===== Records supplied
-- ==== Sys2Proof/Safety.lean ====
section
/-! DEFINITION. What the manual promises of every state: the invariants that the statements say each step keeps. -/

namespace Sys2Proof.Safety

open Sys2Proof.Machine

/-! ### Queues (R6, 01 section 1.3) -/

/-- The classes of frame that enter the queue of a port (01 section 1.3). -/
def classAllowed : Port → QEntry → Bool
  | .b, .relayed _ => true
  | .b, .reply _ => true
  | .b, .notice _ => true
  | .b, .governor _ _ _ _ => false
  | _, .relayed _ => true
  | _, .governor _ _ _ _ => true
  | _, .reply _ => false
  | _, .notice _ => false

/-- R6 for one port: capacity, classes, at most one GOVERNOR entry for an actuator, and an entry in transmission only
when there is a head. -/
def PortSound (p : Port) (q : PortState) : Prop :=
  q.queue.length ≤ capacity p ∧ q.queue.all (classAllowed p) = true ∧
    (∀ a : Fin 64, (q.queue.filter (·.isGovernor a)).length ≤ 1) ∧ (q.tx.isSome = true → q.queue ≠ [])

/-- An end of transmission leaves its service owed only to the command that stands next (R12, log 6). -/
def OwedSound (s : State) : Prop := ∀ g, s.owed = some g → s.pending.head? = some (.sendPendingService g)

/-- R6 for the three ports. -/
def QueuesSound (s : State) : Prop := PortSound .b s.ports.b ∧ PortSound .g1 s.ports.g1 ∧ PortSound .g2 s.ports.g2

/-! ### The calendar (04 section 4.1) -/

/-- The clock stays within the ranges of its fields. -/
def ClockSound (s : State) : Prop :=
  s.clock.day ≤ 65535 ∧ s.clock.dow ≤ 6 ∧ s.clock.minute ≤ 1439 ∧ s.clock.second ≤ 59

/-! ### Override stacks (R153, 10 section 10.1) -/

/-- An override entry within the permitted values of 10 section 10.1: tag, expiry, level and saved blind cap. -/
def EntrySound (e : Override) : Prop :=
  e.tag ≠ 0 ∧ (∀ n, e.expiry = some n → 1 ≤ n ∧ n ≤ 240) ∧
    (match e.body with
      | .inspection level saved => 50 ≤ level ∧ level ≤ 2000 ∧ saved ≤ 1000
      | .event level saved => 1 ≤ level ∧ level ≤ 1000 ∧ saved ≤ 1000
      | .dark saved => saved ≤ 1000
      | .climateHold => True)

/-- Every stack holds at most four entries, each within its permitted values. -/
def StacksSound (s : State) : Prop := ∀ z : Fin 16, s.overrides[z].length ≤ 4 ∧ ∀ e ∈ s.overrides[z], EntrySound e

/-! ### Blinds (08 section 8.1, R61) -/

/-- What the checks of R61 leave of two fields that the blind states rest on: a blind maximum is at most 1000 and a reopen
hold at most 120. -/
def BlindLimits (t : Tables) : Prop :=
  ∀ (z : Fin 16) (r : ZoneRec), t.zones[z] = some r → r.blindMax ≤ 1000 ∧ r.reopenHold ≤ 120

/-- 08 section 8.1, R136: the blind cap of a zone in use is at most its blind maximum and its reopen counter at most 119;
those of a zone not in use are 0. -/
def BlindsSound (s : State) : Prop :=
  BlindLimits s.tables ∧ BlindLimits s.store.image.tables ∧ (∀ copy, s.store.write = .save copy → BlindLimits copy) ∧
    ∀ z : Fin 16,
      (s.tables.zones[z] = none → s.blinds[z] = ⟨0, 0⟩) ∧
        ∀ r, s.tables.zones[z] = some r → s.blinds[z].cap ≤ r.blindMax ∧ s.blinds[z].reopen ≤ 119

/-! ### The pending set (R177, R179) -/

/-- The pending set stands in strictly ascending source number, so it holds each source at most once. -/
def PendingSound (s : State) : Prop := s.noticed.Pairwise (fun x y => x.1 < y.1)

/-! ### Loops (R130) -/

/-- R130 for one loop. -/
def LoopSound (s : State) (a : Fin 64) : Prop :=
  match spotFields s.tables.actuators[a] with
  | none => s.loops[a].u = 0
  | some (o, maxLevel, zone) =>
    s.loops[a].u ≤ 256 * maxLevel ∧
      (s.accounts[o].state ≠ .pacing ∨ (lightMode s zone).isDark = true → s.loops[a].u = 0)

/-- R130: every loop's U lies within its bounds, and is 0 while its object is not PACING or its zone is DARK or
CLOSED. -/
def LoopsSound (s : State) : Prop := ∀ a : Fin 64, LoopSound s a

/-! ### The write path (12 opening, R170, R183, R184, R187, R188) -/

/-- The write in progress is SAVE. -/
def saving : WriteOp → Bool
  | .save _ => true
  | .checkpoint _ => false
  | .none => false

/-- The write in progress is CHECKPOINT. -/
def checkpointing : WriteOp → Bool
  | .checkpoint _ => true
  | .save _ => false
  | .none => false

/-- A reset waits for a checkpoint write. -/
def waitsForWrite : Option ResetStage → Bool
  | some .hardWait => true
  | some .hardCheckpoint => true
  | some .softWait => true
  | some (.reloaded _) => false
  | none => false

/-- SAVE in flight is set exactly while a save waits or is written; nothing waits on a free write path; a reset that
waits for a write has a checkpoint in progress and no save in flight. -/
def StoreSound (s : State) : Prop :=
  s.save.isSome = (s.store.saveWaiting || saving s.store.write) ∧
    (s.store.write = .none → s.store.saveWaiting = false ∧ s.store.due = false) ∧
    (saving s.store.write = true → s.store.saveWaiting = false) ∧
    (waitsForWrite s.resetting = true → checkpointing s.store.write = true ∧ s.save = none)

/-! ### Tables that a write has checked (R28, R80) -/

/-- What the checks of R28 and R80 leave of two fields that other promises rest on: k is at most 4096 and a record in use
has a catalogue id other than 0. -/
def TablesSound (t : Tables) : Prop :=
  (∀ p : Fin 64, ∀ r, t.points[p] = some (.meas r) → r.k ≤ 4096) ∧ (∀ i : Fin 128, ∀ r, t.objects[i] = some r → r.id ≠ 0)

/-- The working tables, the image and the copy of a save in progress hold checked tables. -/
def AllTablesSound (s : State) : Prop :=
  TablesSound s.tables ∧ TablesSound s.store.image.tables ∧ (∀ copy, s.store.write = .save copy → TablesSound copy)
==========
=== Try it ===
Nothing but the lines from the one containing "def TablesSound (t" to the end of the entries belongs in the answer, and each must match exactly.

=== Solution to the exercise ===
def TablesSound (t : Tables) : Prop :=
  (∀ p : Fin 64, ∀ r, t.points[p] = some (.meas r) → r.k ≤ 4096) ∧ (∀ i : Fin 128, ∀ r, t.objects[i] = some r → r.id ≠ 0)

/-- The working tables, the image and the copy of a save in progress hold checked tables. -/
def AllTablesSound (s : State) : Prop :=
  TablesSound s.tables ∧ TablesSound s.store.image.tables ∧ (∀ copy, s.store.write = .save copy → TablesSound copy)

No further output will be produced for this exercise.